[Start of Attachment]

-- ==== Sys2Proof/Machine/Modes.lean ====
section
/-! DEFINITION. Modes, start-up, resets and the failure of a core (02 R21 to R36), the clocks' and the dies' supervision
(20 R432, R437), and the rows whose effect a controlled stop can follow. -/
namespace Sys2Proof.Machine

/-! ## What a reset leaves (R5, R32) -/

/-- What the switching block keeps: the wear record, the backup SRAM, and what the surroundings do. -/
def Sw.afterReset (w : Sw) : Sw := {
  vl := w.vl, supply := w.supply, bsClosed := w.bsClosed, bsCurrent := w.bsCurrent, bsDuty := w.bsDuty,
  wearDuty := w.wearDuty, wear1 := w.wear1, wear2 := w.wear2, dly1 := w.dly1, dly2 := w.dly2, cellA := w.cellA,
  cellB := w.cellB, onB := w.onB, clampCtr := w.clampCtr }

/-- What the supervisor keeps: the causes in the configuration partition, and what it measures. -/
def Sup.afterReset (u : Sup) : Sup := {
  savedWeld := u.savedWeld, savedMismatch := u.savedMismatch, temps := u.temps, chainOk := u.chainOk }

/-- What the key unit keeps: the knot table, the secrets, the retired slots, the jumper. -/
def Key.afterReset (k : Key) : Key := {
  knots := k.knots, secrets := k.secrets, retired := k.retired, jumper := k.jumper }

/-- What the reader and the directory keep. -/
def Rd.afterReset (r : Rd) : Rd := {
  dir := r.dir, seq := r.seq, series := r.series, ops := r.ops, pres := r.pres }

/-- What Metrology keeps: the wear record's chain map, free chain and retired chains (10 R197), and the calibration partition. -/
def Met.afterReset (m : Met) : Met := {
  cal := m.cal, calCount := m.calCount, map := m.map, blkMap := m.map, free := m.free, retired := m.retired, lost := m.lost }

/-- What the ledger and the AO block keep: the store's copies and records, the calendars, the clock and its log. -/
def Led.afterReset (l : Led) : Led := {
  w := l.w, rtcValid := l.rtcValid, rtcSecs := l.rtcSecs, aoLost := l.aoLost, x32Sub := l.x32Sub, setPend := l.setPend, opened := l.opened,
  nextSess := l.nextSess, seq := l.seq, chain := l.chain, prevChain := l.prevChain, unsealed := l.unsealed,
  sealFirst := l.sealFirst, sealTime := l.sealTime, records := l.records, head := l.head, tail := l.tail, ack := l.ack,
  calAct := l.calAct, calPas := l.calPas, clears := l.clears, snapshot := l.snapshot, image := l.image, tmpLog := l.tmpLog }

/-- What the site link keeps: the site tables, the pairing, and a delivery's chunks. -/
def Link.afterReset (l : Link) : Link := {
  chan := l.chan, fallbackA := l.fallbackA, roundCtr := l.roundCtr, upPos := l.upPos, deliv := l.deliv,
  nodeKnot := l.nodeKnot, nextId := l.nextId, table := l.table,
  nodes := l.nodes.map fun x => { x with replies := [], allocWait := none, ptr := -1 } }

/-- What Platen keeps: the last-image table and the journal. -/
def Plt.afterReset (p : Plt) : Plt := { images := p.images, journal := p.journal, serial := p.serial }

/-- What the store keeps, and the mount (R403); an activation under way is gone, and its slot waits to be activated again. The boot ROM runs on
Core A unless that core is retired. -/
def Store.afterReset (retired : Bool) (t : Store) : Store := {
  t with
  act := none, wait := none, retireAfter := false, coreB := retired && t.coreB,
  dies := #v[(t.dies.get 0).mount 0, (t.dies.get 1).mount 1],
  slots := t.slots.map fun x => if x.state = .trying then { x with state := .staged } else x }

/-- What system control keeps. -/
def Sys.afterReset (y : Sys) : Sys := {
  mode := y.mode, role := y.role, mainGood := y.mainGood, vbackOk := y.vbackOk, rfField := y.rfField, refHeld := y.refHeld,
  factoryDone := y.factoryDone, settings := y.settings, paired := y.paired, coreRetired := y.coreRetired,
  resetLow := y.resetLow, violLog := y.violLog, eventLog := y.eventLog, freeCtr := y.freeCtr }

/-- PD2 to PD7 are cleared, and with `powerOn` PD1 as well: registers take their Reset columns and volatile state is lost
(R5, R32). SYS_HEALTH falls at a power-on alone (01 R16). -/
def clearPower (powerOn : Bool) (s : State) : State :=
  let health := (List.range 8).filter fun b => !powerOn && getB s ⟨0x80, b, 1, 0⟩
  let s := clearRegs (if powerOn then [1, 2, 3, 4, 5, 6, 7] else [2, 3, 4, 5, 6, 7]) s
  let s := health.foldl (fun s b => setF ⟨0x80, b, 1, 0⟩ 1 s) s
  let s := s |> setB Reg.PWR_STATUS_XTAL_FAIL s.sys.refHeld |> setB Reg.PWR_STATUS_X32_FAIL s.led.x32Sub
  { s with
    sys := s.sys.afterReset, pilot := { bolt := s.pilot.bolt }, hlc := {}, sw := s.sw.afterReset, sup := s.sup.afterReset,
    cap := { nextCall := s.cap.nextCall }, key := s.key.afterReset, rd := s.rd.afterReset, met := s.met.afterReset,
    led := s.led.afterReset, link := s.link.afterReset, alloc := {}, plt := s.plt.afterReset, hp := {},
    store := s.store.afterReset s.sys.coreRetired }

/-! ## INERT (R35, R36) -/

/-- The REG items of the configuration (19 R411), those at addresses that `p` takes. -/
def restoreItems (p : Nat → Bool) (s : State) : State :=
  (s.sys.settings.filter fun i => i.item == 0x101).foldl (fun s i =>
    let a := fieldOf i.value 0 4
    if p a && 0x40000 ≤ a && a < 0xD0000 && a % 4 == 0 then restoreRegister a (fieldOf i.value 4 4) s else s) s

/-- The lock's pulse of INERT, with the configuration of VI_LOCK: one unlock pulse if the lock reads locked (R35). -/
def inertUnlock (s : State) : State :=
  let s := restoreItems (· == Reg.VI_LOCK_EN.addr) s
  if getB s Reg.VI_LOCK_EN && s.pilot.bolt then lockStart false s else s

/-- The module enters INERT: the contactors open, an unlock pulse if the lock reads locked, the outputs off, the Capstan
stopped, Platen powered down, PD3 off. -/
def enterInert (reason : Nat) (s : State) : State :=
  let s := (List.finRange 12).foldl (fun s n => outOff n s) (openNow true true s) |> inertUnlock
  let s := s |> stopStrands |> stopAll |> panelOff |> clearRegs [3]
  let s := s.updMet fun m => m.afterReset
  s |> setF Reg.SYS_INERT_REASON_REASON reason |> enterMode .inert |> settle

/-- The link key of a paired node is placed in its slot (16 R353). -/
def placeLinkKey (s : State) : State :=
  match s.link.nodeKnot with
  | none => s
  | some k =>
    let (_, slot, s) := firmwareDerives k [0x4C, 0x49, 0x4E, 0x4B] engAes1 false s
    s.updLink fun l => { l with linkSlot := slot }

/-- Boot step 13: the root knot, and firmware's keys in the store subtree. -/
def deriveRoot (s : State) : State :=
  let s := s.updKey fun k => { k with derived := true }
  let s := (firmwareDerives 5 [0x44, 0x49, 0x52, 0x48] engHmac true s).2.2
  (firmwareDerives 5 [0x4E, 0x4F, 0x52] engStore true s).2.2

/-! ## The power-up sequence (R30) -/

/-- The slots that the boot ROM tries, in the order of 19 R417, the first two places only. -/
def bootOrder (s : State) : List Nat :=
  let k := s.store.runs
  let o := fwSlot (1 - k) s
  (if (fwSlot k s).state = .active then [k] else []) ++ (if o.state = .previous ∧ !o.fmtOld then [1 - k] else [])

/-- The first slot of a list that passes its boot check; those that fail become REJECTED. -/
def firstSound : List Nat → State → Option Nat × State
  | [], s => (none, s)
  | k :: ks, s =>
    if bootCheck k s then (some k, s)
    else firstSound ks (modFw k (fun x => { x with state := .rejected, result := imageRejected }) s)

/-- Boot step 4: the slot that boots; a STAGED slot only when no other passes (19 R417). -/
def bootSlot (s : State) : Option Nat × State :=
  match firstSound (bootOrder s) s with
  | (some k, s) => (some k, s)
  | (none, s) => firstSound ((List.range 2).filter fun k => (fwSlot k s).state == .staged) s

/-- The slot that boots is ACTIVE; items of an older format are migrated later, at a handover to the same image (19
R417). -/
def bootImage (k : Nat) (s : State) : State :=
  let x := fwSlot k s
  let s := (modFw k (fun x => { x with state := .active }) s).updStore fun t => { t with runs := k }
  if migrates x s then s.updStore fun t => { t with wait := some { slot := k, same := true, migrated := true } } else s

/-- The module is commissioned while its configuration holds an EVSEID (19 R411). -/
def commissioned (s : State) : Bool := s.sys.settings.any fun i => i.item == 0x100

/-- UNCOMMISSIONED follows the configuration items (19 R411). -/
def noteCommissioned (s : State) : State := setB Reg.SYS_STATUS_UNCOMMISSIONED (!commissioned s) s

/-- WELD, and CONTACTOR held for FB_MISMATCH, are asserted again before the Capstan starts (09 R189). -/
def assertSaved (s : State) : State :=
  let hold (bit : Nat) (s : State) : State :=
    s |> setF Reg.SAFE_STATUS_HELD (held s ||| 2 ^ bit) |> setF Reg.SAFE_STATUS_SEEN (getF s Reg.SAFE_STATUS_SEEN ||| 2 ^ bit)
  let w := s.sup.savedWeld
  let s := if w = 0 then s
    else hold 7 (s.updSw fun x => { x with weld1 := w.getLsbD 0, weld2 := w.getLsbD 1 })
  if s.sup.savedMismatch then hold 8 (s.updSw fun x => { x with tripWhy := some .mismatch }) else s

/-- SYS_HEALTH is evaluated again from the wear records (01 R15, R16). -/
def healthCheck (s : State) : State :=
  let on (c : Bool) (b : Nat) (s : State) : State := if c then setHealth b s else s
  s |> on s.sys.coreRetired 0 |> on (decide (s.met.free = 15)) 1 |> on (decide (s.sw.onB ≠ 0)) 2
    |> on (decide (storeFree s < 75)) 3 |> on (decide (usableSlots s < 56)) 4 |> wornCheck

/-- Boot step 9: the active forme copy is verified and loaded, or RESULT holds IMAGE_REJECTED (19 R413). -/
def bootForme (s : State) : State :=
  match formeSound s.store.formeAct s with
  | some f => loadForme s.store.formeAct f s
  | none => setF Reg.FORME_STATE_RESULT imageRejected s

/-- Boot step 14: the Lanyard PHY is up. A paired head starts in fallback (R27), and a hub starts its first round. -/
def linkStart (s : State) : State :=
  match s.sys.role with
  | .head =>
    if s.sys.paired then (enterFallback s).updLink fun l => { l with lastPoll := some s.sys.usec } else s
  | .repeater => if s.sys.paired then s.updLink fun l => { l with lastPoll := some s.sys.usec } else s
  | .hub => roundStart s
  | .standalone => s

/-- Step 16: ready for plug-in, in the role mode. -/
def ready (s : State) : State :=
  let s := s |> platenStart |> enterMode (roleMode s.sys.role) |> linkStart
    |> setF (Reg.MB_IN_PEND_PEND 0) (getF s (Reg.MB_IN_PEND_PEND 0) ||| 1)
  let s := if installer s then s else s.updTag fun t => { t with commPend := false }
  s |> settle |> takeRecord

/-- Steps 5 to 14 with the firmware of slot `k`, and the mode that the boot ends in (R28, R30). -/
def bootFirmware (k : Nat) (s : State) : State :=
  let s := s |> bootImage k |> countLostBreak |> ledgerRestore |> bootForme |> restoreItems (fun _ => true) |> noteCommissioned |> assertSaved
    |> loadTrims |> askTest false false none |> deriveRoot |> placeLinkKey |> healthCheck
  if s.sys.factoryDone then ready (s.updSys fun y => { y with booted := true })
  else if metrologist s then s |> (fun s => s.updSys fun y => { y with booted := true }) |> enterMode .factory |> linkStart
  else s |> linkStart |> enterInert 2

/-- BOOT from step 1: the pumps come up and the pilot goes to state F, the boot ROM finds a slot, and the module comes up;
with no slot the recovery service of INERT runs (R35). The whole sequence is one step of the model, but for a hold by
RESET_N or by a reference failure. -/
def boot (s : State) : State :=
  let s := enterMode .boot (s.updPilot fun p => { p with pumps := true }) |> settle
  if s.sys.resetLow || s.sys.refHeld || !s.sys.mainGood then s
  else match bootSlot s with
  | (some k, s) => bootFirmware k s
  | (none, s) => s |> deriveRoot |> placeLinkKey |> healthCheck |> enterInert 1

/-- MSEL is sampled (R23). -/
def sampleMsel (r : Role) (s : State) : State := s.updSys fun y => { y with role := r }

/-- Records a cause in SYS_RST_CAUSE. -/
def cause (f : Field) (s : State) : State := setF f 1 s

/-- RESET_N, or a lost reference, has cleared PD2 to PD7 while the charge pumps run: the power die drives −12 V (R32). -/
def defaultF (pumps : Bool) (s : State) : State := settle (s.updPilot fun p => { p with pumps := pumps })

/-- A reset that boots at once: PD2 to PD7 are cleared and the power-up sequence runs. -/
def resetAndBoot (powerOn : Bool) (why : Option Field) (s : State) : State :=
  let s := clearPower powerOn s
  boot (match why with | some f => cause f s | none => s)

/-- Main power is there: PD2 is on, or would be but for a hold in BOOT. -/
def powered (s : State) : Bool := s.sys.mainGood && domainOn 2 s

/-! ## Supplies and resets (R28, R32) -/

/-- VBACK_RISE: from no power the module enters BACKUP; the RTC starts with an invalid clock. -/
def execVbackRise (s : State) : Out :=
  .next (
    let s := s.updSys fun y => { y with vbackOk := true }
    if s.sys.mode = .noPower then enterMode .backup s else s)

/-- The modes without main power (R21). -/
def unpowered (s : State) : Bool :=
  match s.sys.mode with
  | .noPower | .backup | .tagOnly => true
  | _ => false

/-- SUPPLIES_GOOD: a power-on reset and BOOT. With RESET_N low the mode stays, and BOOT waits for RESET_N (R28). -/
def suppliesGood (msel : Role) (s : State) : State :=
  let off : Bool := unpowered s || (s.sys.mode == .boot && !s.sys.booted && !s.sys.refHeld && !s.sys.resetLow)
  if !off then s
  else
    let s := s.updSys fun y => { y with mainGood := true }
    if s.sys.resetLow then s else resetAndBoot true none (sampleMsel msel s)

def execSuppliesGood (msel : Role) (s : State) : Out := .next (suppliesGood msel s)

[End of Attachment]

● **ACTIVITY**
Search the entries for the string "passes" and return each line where it turns up.

● **EXERCISE SOLUTION**
/-- The first slot of a list that passes its boot check; those that fail become REJECTED. -/
/-- Boot step 4: the slot that boots; a STAGED slot only when no other passes (19 R417). -/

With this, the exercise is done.